An artificial neural network is a system of hardware and/or software patterned after the way neurons operate in the human brain. Convolutional neural networks (CNNs) apply a variation of multilayer perceptrons (algorithms that classify visual inputs), usually across multiple convolutional layers that are either entirely connected or pooled.
CNNs learn in the same way humans do. People are born without knowing what a cat or a bird looks like. As we mature, we learn that certain shapes and colors correspond to elements that collectively correspond to an element. Once we learn what paws and beaks look like, we’re better able to differentiate between a cat and a bird.
Neural networks essentially work the same way. By processing training sets of labeled images, the machine is able to learn to identify elements that are characteristic of objects within the images.
A CNN is one of the most popular types of deep learning algorithms. Convolution is the simple application of a filter to an input that results in an activation represented as a numerical value. By repeatedly applying the same filter to an image, a map of activations called a feature map is produced. This indicates the locations and strengths of detected features.

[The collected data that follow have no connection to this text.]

-- ==== Sys2Proof/Tests/Slice0.lean ====
section
/-! SUPPORT. The model's own tests: ill-formed terms refused, words written out bit by bit from spec 30_encoding.md R142, one step
against the worked values of the spec (95_test_vectors.md and the examples of the rules), the digest of the twiddle ROM
(41_fft_twiddle_rom.md R204), and for every obligation with hypotheses a witness that meets them. -/

namespace Sys2Proof.Tests

/- One theorem is checked after another: each is small, and many waiting at once would only hold memory. -/
set_option Elab.async false

open Sys2Proof.Machine Sys2Proof.Statements

/-! ### WellFormed -/

theorem test_wellFormed_accepts_word_access :
    HostAccess.wellFormed { width := .bits32, addr := 0x106000#23, kind := .read } = true := by decide

theorem test_wellFormed_refuses_width :
    HostAccess.wordWide { width := .bits16, addr := 0x100000#23, kind := .read } = false ∧
    HostAccess.wellFormed { width := .bits16, addr := 0x100000#23, kind := .read } = false := by decide

theorem test_wellFormed_refuses_misaligned :
    HostAccess.aligned { width := .bits32, addr := 0x000002#23, kind := .read } = false ∧
    HostAccess.wellFormed { width := .bits32, addr := 0x000002#23, kind := .read } = false := by decide

/-- RE has 2049 words, so 0x106004 is the first byte past it (R111). -/
theorem test_wellFormed_refuses_unmapped :
    HostAccess.mapped { width := .bits32, addr := 0x106004#23, kind := .write 5#32 } = false ∧
    HostAccess.wellFormed { width := .bits32, addr := 0x106004#23, kind := .write 5#32 } = false := by decide

/-! ### Decode: words written out from R140 (MBZ, NORM, UNIT, OP) and R142 -/

theorem test_decode_nop : decodeWord 0b00000000000000000000000_0_0000_0000#32 = .command .nop := by decide
theorem test_decode_srst : decodeWord 0b00000000000000000000000_0_0000_0001#32 = .command .srst := by decide
theorem test_decode_fftCfg : decodeWord 0b00000000000000000000000_0_0001_0000#32 = .command .fftCfg := by decide
theorem test_decode_fftFwd : decodeWord 0b00000000000000000000000_0_0001_0001#32 = .command .fftFwd := by decide
theorem test_decode_fftInv : decodeWord 0b00000000000000000000000_0_0001_0010#32 = .command .fftInv := by decide
theorem test_decode_fftMag : decodeWord 0b00000000000000000000000_0_0001_0011#32 = .command (.fftMag false) := by decide
theorem test_decode_fftMag_norm : decodeWord 0b00000000000000000000000_1_0001_0011#32 = .command (.fftMag true) := by decide
theorem test_decode_fftPwr : decodeWord 0b00000000000000000000000_0_0001_0100#32 = .command (.fftPwr false) := by decide
theorem test_decode_fftPwr_norm : decodeWord 0b00000000000000000000000_1_0001_0100#32 = .command (.fftPwr true) := by decide
theorem test_decode_olaCfg : decodeWord 0b00000000000000000000000_0_0010_0000#32 = .command .olaCfg := by decide
theorem test_decode_olaProc : decodeWord 0b00000000000000000000000_0_0010_0001#32 = .command .olaProc := by decide
theorem test_decode_olaApply : decodeWord 0b00000000000000000000000_0_0010_0010#32 = .command .olaApply := by decide
theorem test_decode_olaRst : decodeWord 0b00000000000000000000000_0_0010_0011#32 = .command .olaRst := by decide
theorem test_decode_olsCfg : decodeWord 0b00000000000000000000000_0_0011_0000#32 = .command .olsCfg := by decide
theorem test_decode_olsProc : decodeWord 0b00000000000000000000000_0_0011_0001#32 = .command .olsProc := by decide
theorem test_decode_olsApply : decodeWord 0b00000000000000000000000_0_0011_0010#32 = .command .olsApply := by decide
theorem test_decode_olsRst : decodeWord 0b00000000000000000000000_0_0011_0011#32 = .command .olsRst := by decide
theorem test_decode_pvCfg : decodeWord 0b00000000000000000000000_0_0100_0000#32 = .command .pvCfg := by decide
theorem test_decode_pvProc : decodeWord 0b00000000000000000000000_0_0100_0001#32 = .command .pvProc := by decide
theorem test_decode_pvRst : decodeWord 0b00000000000000000000000_0_0100_0011#32 = .command .pvRst := by decide

theorem test_decodeTableWord : decodeTableWord 32 0x113 = some (.fftMag true) ∧ decodeTableWord 32 0x42 = none := by decide

theorem test_decode_truncated : decodeBytes [0x10#8, 0#8, 0#8] = .illegal .truncated := by decide

/-- What a CMD write of a word leaves in the error record. -/
def recordAfter (w : Nat) : Option (Word × Word × Word) :=
  match step (State.reset.withFetchWord 32 w) with
  | .next t => some (t.err, t.errInfo, t.errCmd)
  | _ => none

/-- The illegal words of 95_test_vectors.md 2.1, with their ERRINFO. -/
theorem test_illegal_words :
    recordAfter 0x00000002 = some (0x20#32, 0x205#32, 0x00000002#32) ∧
    recordAfter 0x00000015 = some (0x20#32, 0x515#32, 0x00000015#32) ∧
    recordAfter 0x00000111 = some (0x20#32, 0x115#32, 0x00000111#32) ∧
    recordAfter 0x00000024 = some (0x20#32, 0x425#32, 0x00000024#32) ∧
    recordAfter 0x00000042 = some (0x20#32, 0x245#32, 0x00000042#32) ∧
    recordAfter 0x00000050 = some (0x20#32, 0x055#32, 0x00000050#32) ∧
    recordAfter 0x00000200 = some (0x20#32, 0x005#32, 0x00000200#32) ∧
    recordAfter 0x80000011 = some (0x20#32, 0x115#32, 0x80000011#32) ∧
    recordAfter 0xFFFFFFFF = some (0x20#32, 0xFF5#32, 0xFFFFFFFF#32) := by decide +kernel

/-! ### binary32 constants of the tests -/

/-- 1.0, 2.0, 3.0, 4.0, 5.0 and -1.0. -/
def one : Word := 0x3F800000#32
def two : Word := 0x40000000#32
def three : Word := 0x40400000#32
def four : Word := 0x40800000#32
def five : Word := 0x40A00000#32
def minusOne : Word := 0xBF800000#32

/-- A field of the state after a command, if it answers a next state. -/
def after {α : Type} (i : Instr) (s : State) (f : State → α) : Option α :=
  match exec i s with
  | .next t => some (f t)
  | _ => none

/-! ### Global commands (40_global.md, 95_test_vectors.md 6) -/

/-- NOP with RESULT = 1.0 (R180's example). -/
theorem test_nop : after .nop { State.reset with result := one } id = some { State.reset with result := one } := by decide

/-- SRST after errors and host writes (R181's example; 95_test_vectors.md 6): cleared, but for the RAM and PV_WET. -/
theorem test_srst :
    after .srst
      { State.reset with
        err := 0x20#32, errInfo := 0x245#32, arg0 := 4#32, irqEn := 8#32, mem := [(0x200003, 0x3F#8)]
        fft := { cfg := true, n := 2#32, pk := packingTable 2 } }
      (fun t => ([t.err, t.errInfo, t.arg0, t.irqEn, t.fft.n, t.pv.wet], t.fft.cfg, t.mem)) =
    some ([0#32, 0#32, 0#32, 0#32, 0#32, one], false, [(0x200003, 0x3F#8)]) := by decide +kernel

/-- Reset reads (R44, R70; 95_test_vectors.md 6). -/
theorem test_reset_registers :
    [Reg.id, .version, .caps, .gstatus, .pvWet, .pvDry].map State.reset.regValue =
    [0x4E575643#32, 0x00070100#32, 0x0000100C#32, 0#32, 0x3F800000#32, 0#32] := by decide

A convolution is a linear operation that involves multiplying a set of weights with the input to yield a two-dimensional array of weights called a filter. If the filter is tuned to detect a specific type of feature in the input, then the repetitive use of that filter across the entire input image can discover that feature anywhere in the image.
For example, one filter may be designed to detect curves of a certain shape, another to detect vertical lines, and a third to detect horizontal lines. Other filters may detect colors, edges, and degrees of light intensity. Connecting the output of multiple filters can reveal complex shapes that matched known elements in the training data.

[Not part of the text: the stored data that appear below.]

-- ==== Sys2Proof/Machine/Formats.lean ====
section
/-! DEFINITION. Element formats, scales and the conversion of elements (chapter 05), the draw generator (R167, R168)
and CRC-32C (R158). -/

namespace Sys2Proof.Machine

/-- Element encodings (R145, R146). -/
inductive Elt where
  | f64
  | f32
  | f16
  | bf16
  | e4m3
  | e5m2
  | e2m1
  | i8
  | i4
  | l4
deriving DecidableEq, Repr

/-- Geometries of R144. -/
inductive Geom where
  | unscaled
  | block
  | square
  | exposed
deriving DecidableEq, Repr

/-- The format codes of R144; every other code is reserved, and 0x00 is "none". -/
def fmtInfo : Nat → Option (Elt × Geom)
  | 0x01 => some (.f64, .unscaled)
  | 0x02 => some (.f32, .unscaled)
  | 0x03 => some (.f16, .unscaled)
  | 0x04 => some (.bf16, .unscaled)
  | 0x08 => some (.e4m3, .unscaled)
  | 0x09 => some (.e5m2, .unscaled)
  | 0x0A => some (.e2m1, .unscaled)
  | 0x0C => some (.i8, .unscaled)
  | 0x0D => some (.i4, .unscaled)
  | 0x0E => some (.l4, .square)
  | 0x10 => some (.e4m3, .block)
  | 0x11 => some (.e5m2, .block)
  | 0x12 => some (.e2m1, .block)
  | 0x13 => some (.e2m1, .square)
  | 0x14 => some (.e4m3, .square)
  | 0x15 => some (.e5m2, .square)
  | 0x16 => some (.e4m3, .exposed)
  | 0x17 => some (.e5m2, .exposed)
  | 0x18 => some (.i8, .block)
  | 0x19 => some (.i4, .block)
  | _ => none

/-- A code is defined (R144). -/
def fmtDefined (c : Nat) : Bool := (fmtInfo c).isSome
/-- Element of a format; F32 for a code that is not defined (never asked of one). -/
def fmtElt (c : Nat) : Elt := ((fmtInfo c).map Prod.fst).getD .f32
/-- Geometry of a format. -/
def fmtGeom (c : Nat) : Geom := ((fmtInfo c).map Prod.snd).getD .unscaled

/-- Bits of an element. -/
def eltBits : Elt → Nat
  | .f64 => 64
  | .f32 => 32
  | .f16 => 16
  | .bf16 => 16
  | .e4m3 => 8
  | .e5m2 => 8
  | .i8 => 8
  | .e2m1 => 4
  | .i4 => 4
  | .l4 => 4

/-- Bits of an element of a format. -/
def fmtBits (c : Nat) : Nat := eltBits (fmtElt c)

/-- FMAX of R145 and R146, for the elements that have one. -/
def eltFmax : Elt → Nat
  | .e4m3 => 448
  | .e5m2 => 57344
  | .e2m1 => 6
  | .i8 => 127
  | .i4 => 7
  | _ => 1

/-- Which scale bytes of a plate a format uses (R144). -/
def fmtScaleBytes (c : Nat) : Nat :=
  match fmtGeom c with
  | .unscaled => 0
  | .square => 1
  | _ => if fmtBits c = 4 then 8 else 4

/-- √2, cut after 160 bits: no rounding of the manual can tell it from √2 (log entry 9). -/
def sqrt2 : Fx := Fx.sqrt (Fx.ofNat 2)

/-- E4M3, E5M2 and E2M1 as layouts (R145). -/
def e4m3F : FltFmt := ⟨4, 3, 7⟩
def e5m2F : FltFmt := ⟨5, 2, 15⟩
def e2m1F : FltFmt := ⟨2, 1, 1⟩

/-- A small float without infinities: the exponent field is never special. -/
def decodeSmall (f : FltFmt) (v : Nat) : Fx :=
  let s := bit v (f.ebits + f.fbits)
  let ex := bits v (f.ebits + f.fbits - 1) f.fbits
  let fr := v % 2 ^ f.fbits
  if ex = 0 then .fin s fr (f.emin - f.fbits) else .fin s (2 ^ f.fbits + fr) ((ex : Int) - f.bias - f.fbits)

/-- Two's complement of a width. -/
def signedN (w v : Nat) : Int := if v < 2 ^ (w - 1) then (v : Int) else (v : Int) - 2 ^ w

/-- Decode an element to its own exact value, before the block's scale (R145–R147). -/
def decodeElt : Elt → Nat → Fx
  | .f64, v => f64.decode v
  | .f32, v => f32.decode v
  | .f16, v => f16.decode v
  | .bf16, v => bf16.decode v
  | .e4m3, v => if v % 128 = 127 then .nan else decodeSmall e4m3F v
  | .e5m2, v => e5m2F.decode v
  | .e2m1, v => decodeSmall e2m1F v
  | .i8, v => let n := signedN 8 v; .fin (decide (n < 0)) n.natAbs 0
  | .i4, v => let n := signedN 4 v; .fin (decide (n < 0)) n.natAbs 0
  | .l4, v =>
    let s := bit v 3
    let m := v % 8
    if m = 0 then .fin s 0 0
    else if m % 2 = 1 then .fin s 1 (((m : Int) - 7) / 2)
    else match Fx.mul sqrt2 (.fin s 1 (((m : Int) - 8) / 2)) with
      | x => x

/-- E2M1 to E4M3 of R148, sign copied to bit 7. -/
def widenE2M1 (v : Nat) : Nat :=
  let t := match v % 8 with
    | 0 => 0x00
    | 1 => 0x30
    | 2 => 0x38
    | 3 => 0x3C
    | 4 => 0x40
    | 5 => 0x44
    | 6 => 0x48
    | _ => 0x4C
  if bit v 3 then t + 128 else t

/-- I4 to I8 of R148, by sign extension. -/
def widenI4 (v : Nat) : Nat := if bit v 3 then v % 16 + 240 else v % 16

/-- What one element's conversion gives: its code, and how it is counted (R164, R165). -/
structure EltOut where
  code  : Nat
  overs : Bool
  under : Bool
  /-- a non-finite value written as zero, or a finite one stored as infinite (R165, R180) -/
  nonfin : Bool
deriving DecidableEq, Repr

/-- Round a finite value into a small float, saturating at FMAX (R163, R164). -/
def convSmall (f : FltFmt) (fmax : Nat) (draw : Option Nat) (s : Bool) (m : Nat) (e : Int) : EltOut :=
  let (n, q) := roundMag f.p f.emin draw m e
  let sg := b2n s * 2 ^ (f.ebits + f.fbits)
  if n = 0 then ⟨sg, false, decide (m ≠ 0), false⟩
  else if Dy.lt (Dy.ofNat fmax) ⟨n, q⟩ then ⟨f.encode (.fin s fmax 0), true, false, false⟩
  else ⟨f.encode (.fin s n q), false, false, false⟩

/-- Round a finite value into I8 or I4 (R163 with q = 1, R164). -/
def convInt (w fmax : Nat) (draw : Option Nat) (s : Bool) (m : Nat) (e : Int) : EltOut :=
  let n := match draw with
    | none => (shl m (e + 1) + 1) / 2
    | some d => (shl m (e + 16) + d) >>> 16
  if n = 0 then ⟨0, false, decide (m ≠ 0), false⟩
  else
    let k := min n fmax
    ⟨if s then 2 ^ w - k else k, decide (fmax < n), false, false⟩

/-- The largest code m from 1 to 7 with y⁴ ≥ 2^(2m − 15), 0 when there is none (R166). -/
def l4Code (y : Dy) : Nat :=
  let y4 := Dy.mul (Dy.mul y y) (Dy.mul y y)
  let ok (m : Nat) : Bool := !Dy.lt y4 ⟨1, 2 * (m : Int) - 15⟩
  if ok 7 then 7 else if ok 6 then 6 else if ok 5 then 5 else if ok 4 then 4
  else if ok 3 then 3 else if ok 2 then 2 else if ok 1 then 1 else 0

/-- Round a finite value into L4 (R164, R166); it has no stochastic form. -/
def convL4 (s : Bool) (m : Nat) (e : Int) : EltOut :=
  let y : Dy := Dy.norm ⟨m, e⟩
  let c := if m = 0 then 0 else l4Code y
  let y4 := Dy.mul (Dy.mul y y) (Dy.mul y y)
  ⟨b2n s * 8 + c, !Dy.lt y4 ⟨1, 1⟩, decide (m ≠ 0 ∧ c = 0), false⟩

/-- Round one exact value, already divided by its scale, into a target element (R163–R166). -/
def convElt (t : Elt) (draw : Option Nat) (x : Fx) : EltOut :=
  match x with
  | .fin s m e =>
    match t with
    | .f64 => let r := f64.round draw x; ⟨f64.encode r, false, false, !r.isFinite⟩
    | .f32 => let r := f32.round draw x; ⟨f32.encode r, false, false, !r.isFinite⟩
    | .f16 => let r := f16.round draw x; ⟨f16.encode r, false, false, !r.isFinite⟩
    | .bf16 => let r := bf16.round draw x; ⟨bf16.encode r, false, false, !r.isFinite⟩
    | .e4m3 => convSmall e4m3F 448 draw s m e
    | .e5m2 => convSmall e5m2F 57344 draw s m e
    | .e2m1 => convSmall e2m1F 6 draw s m e
    | .i8 => convInt 8 127 draw s m e
    | .i4 => convInt 4 7 draw s m e
    | .l4 => convL4 s m e
  | .inf s =>
    match t with
    | .f64 => ⟨f64.encode x, false, false, true⟩
    | .f32 => ⟨f32.encode x, false, false, true⟩
    | .f16 => ⟨f16.encode x, false, false, true⟩
    | .bf16 => ⟨bf16.encode x, false, false, true⟩
    | .e4m3 => ⟨0x7F, false, false, true⟩
    | .e5m2 => ⟨if s then 0xFC else 0x7C, false, false, true⟩
    | _ => ⟨0, false, false, true⟩
  | .nan =>
    match t with
    | .f64 => ⟨f64.nanBits, false, false, true⟩
    | .f32 => ⟨f32.nanBits, false, false, true⟩
    | .f16 => ⟨f16.nanBits, false, false, true⟩
    | .bf16 => ⟨bf16.nanBits, false, false, true⟩
    | .e4m3 => ⟨0x7F, false, false, true⟩
    | .e5m2 => ⟨0x7F, false, false, true⟩
    | _ => ⟨0, false, false, true⟩

/-- A non-finite value written as zero (R165): counted in object 0x3000.07. -/
def zeroedNonfinite (t : Elt) (x : Fx) : Bool :=
  !x.isFinite && (match t with
    | .e2m1 => true
    | .i8 => true
    | .i4 => true
    | _ => false)

/-! ### Draws -/

/-- k1 of R167: module ID, context number and ordinal. -/
def keyWord1 (moduleId ctx ordinal : Nat) : Nat :=
  (moduleId % 4096) * 2 ^ 52 + (ctx % 2 ^ 18) * 2 ^ 34 + (ordinal % 16) * 2 ^ 30

/-- One of the six rounds of R168. -/
def drawRound (k1 k2 : Nat) (h i : Nat) : Nat :=
  let w := 0x9E6F1B35C27A8D41
  let h := (h + (k1 ^^^ (i * w) % 2 ^ 64)) % 2 ^ 64
  let h := h ^^^ (h >>> 31)
  let h := (h * 0xA3C59AC27D1E4F8B) % 2 ^ 64
  let h := (h + k2 * w) % 2 ^ 64
  h ^^^ (h >>> 29)

/-- block(b) of R168. -/
def drawBlock (k0 k1 k2 b : Nat) : Nat :=
  [0, 1, 2, 3, 4, 5].foldl (drawRound k1 k2) ((b ^^^ k0) % 2 ^ 64)

/-- The key of R167. -/
structure DrawKey where
  k0 : Nat
  k1 : Nat
  k2 : Nat
deriving DecidableEq, Repr

/-- Draw number c of R168. -/
def drawNo (k : DrawKey) (c : Nat) : Nat :=
  let h := drawBlock k.k0 k.k1 k.k2 (c >>> 2)
  (h >>> (16 * (c % 4))) % 65536

/-! ### CRC-32C -/

/-- One bit of the reflected CRC-32C (R158). -/
def crcBit (c : Nat) : Nat := if c % 2 = 1 then (c >>> 1) ^^^ 0x82F63B78 else c >>> 1

/-- One byte. -/
def crcByte (c : Nat) (b : Byte) : Nat :=
  crcBit (crcBit (crcBit (crcBit (crcBit (crcBit (crcBit (crcBit (c ^^^ b.toNat))))))))

/-- CRC-32C of a byte string (R158). -/
def crc32c (bs : Bytes) : Nat := (bs.foldl crcByte 0xFFFFFFFF) ^^^ 0xFFFFFFFF

/-! ### Log mode tables (R216) -/

/-- LOGT(i). -/
def logT (i : Nat) : Nat :=
  ([0, 3, 5, 8, 10, 13, 15, 17, 19, 21, 22, 24, 26, 27, 29, 31]).getD i 0

/-- The reached entries of FRAC (R216). -/
def fracReached : Nat → Option Nat
  | 0 => some 0x00
  | 3 => some 0x10
  | 5 => some 0x20
  | 6 => some 0x26
  | 10 => some 0x3E
  | 13 => some 0x53
  | 15 => some 0x60
  | 16 => some 0x6A
  | 19 => some 0x80
  | 21 => some 0x97
  | 22 => some 0xA0
  | 26 => some 0xC2
  | 29 => some 0xE0
  | 31 => some 0xF2
  | _ => none

/-- Thirty-second root of 2^(j) by five square roots, cut after 160 bits. -/
def root32 (j : Nat) : Fx :=
  Fx.sqrt (Fx.sqrt (Fx.sqrt (Fx.sqrt (Fx.sqrt (.fin false 1 j)))))

/-- FRAC(j): the table's entry where it gives one, else 256 × (2^(j/32) − 1) rounded to nearest (R216). -/
def frac (j : Nat) : Nat :=
  match fracReached j with
  | some v => v
  | none =>
    match Fx.sub (Fx.mul (root32 j) (Fx.ofNat 256)) (Fx.ofNat 256) with
    | .fin _ m e => (shl m (e + 1) + 1) / 2
    | _ => 0

/-- The bytes of object 0x3800.02 (R225). -/
def logTables : Bytes :=
  ((List.range 16).map fun i => BitVec.ofNat 8 (logT i)) ++ ((List.range 32).map fun j => BitVec.ofNat 8 (frac j))

end Sys2Proof.Machine
end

A CNN usually consists of three layers: 1) an input layer, 2) an output layer, and 3) a hidden layer that includes multiple convolutional layers. Within the hidden layers are pooling layers, fully connected layers, and normalization layers.

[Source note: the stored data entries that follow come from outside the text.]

/-- A lost link or a late remote tag halts a stream with LINK (R251). -/
def State.haltLink (s : State) (c : Cmd) (ctx : Nat) : State :=
  (s.haltCmd c ctx .link none).raiseCmd c 0x4104 2 ctx (cModule (s.ctx ctx).desc)

/-- A remote tag without a reply in time: counted, its reuse count moves on, the stream halts (R251). Of a context's tags the
one with the lowest number is meant, a wanted one before another; one that is not wanted is only free again. -/
def remoteTimeout (ctx : Nat) (s : State) : State :=
  let l := s.heldRemote ctx
  match (l.filter fun u => u.2.want) ++ l with
  | [] => s
  | (n, u) :: _ =>
    let s := (s.freeRtag (streamKey ctx) n).bump (okey 0x4130 6) 1
    match s.userOf ctx with
    | none => s.retire ctx
    | some c =>
      if !u.want ∨ c.phase = .done then s
      else
        let s := s.haltLink c ctx
        if u.write then s.lateFault c ctx u.addr else s

def execRemoteTimeout (ctx : BitVec 18) (s : State) : Answer := done s (remoteTimeout ctx.toNat s)

/-- The highest context number a command is bound to. -/
def Cmd.topCtx (c : Cmd) : Nat := c.bound.foldl (fun a b => max a b.1) 0

/-- What the state shows of a command that has been blocked on space through two windows (R255): it was there before them, and some
plate of its contexts has still to move. The rest of the judgement is the engine's (log 194). -/
def State.blockedLong (s : State) (c : Cmd) : Bool := decide (c.fetchTick + 2 ≤ s.tickNo) && (!c.worked || decide (c.unacked ≠ 0))

/-- A deadlocked set of commands of one engine: the one with the highest context number halts with DEADLOCK (R255,
R256). -/
def deadlockDetect (t g : Nat) (blocked : List (Fin 128 × BitVec 32)) (s : State) : State :=
  let set := blocked.filterMap fun b => s.cmd? b.1.val b.2.toNat
  let here (c : Cmd) : Bool :=
    decide (c.phase = .admitted) && decide (s.qDie c.q = Die.ofIx t) && decide (dShaft c.desc = g) && !c.bound.isEmpty
  if set.length < 2 ∨ set.length ≠ blocked.length ∨ !set.all here ∨ !set.all s.blockedLong then s
  else
    let top := set.foldl (fun a c => max a c.topCtx) 0
    match set.find? fun c => decide (c.topCtx = top) with
    | none => s
    | some c =>
      let others := (set.filter fun x => !decide (x.q = c.q ∧ x.slot = c.slot)).map fun x => (x.q, x.slot)
      let c := { c with waitsFor := others, unacked := 0 }
      let s := c.bound.foldl (fun s b => let x := s.ctx b.1; s.setCtx b.1 { x with tags := 0 }) s
      let s := (s.haltCmd c top .deadlock none).bump (okey 0x4130 2) 1
      let s := match s.cmd? c.q c.slot with
        | some h => if h.worked then s.rerun h (min (s.unitCount h - 1) (Config.unitsMade s.tickNo h.q h.slot)) (h.bound.map Prod.fst) else s
        | none => s
      s.raiseCmd c 0x4103 1 top set.length

def execDeadlockDetect (die : Fin 32) (shaft : Fin 16) (blocked : List (Fin 128 × BitVec 32)) (s : State) : Answer :=
  done s (deadlockDetect die.val shaft.val blocked s)

end Sys2Proof.Machine
end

The first layer is typically devoted to capturing basic features such as edges, color, gradient orientation, and basic geometric shapes. As layers are added, the model fills in high-level features that progressively determine that a large brown blob first is a vehicle, then a car, and then a Buick.
The pooling layer progressively reduces the spatial size of the representation for more efficient computation. It operates on each feature map independently. A common approach used in pooling is max pooling, in which the maximum value of an array is captured, reducing the number of values needed for calculation. Stacking convolutional layers allows the input to be decomposed into its fundamental elements.
Normalization layers regularize the data to improve the performance and stability of neural networks. Normalization makes the inputs of each layer more manageable by converting all inputs to a mean of zero and a variance of one.
Fully connected layers are used to connect every neuron in one layer to all the neurons in another layer.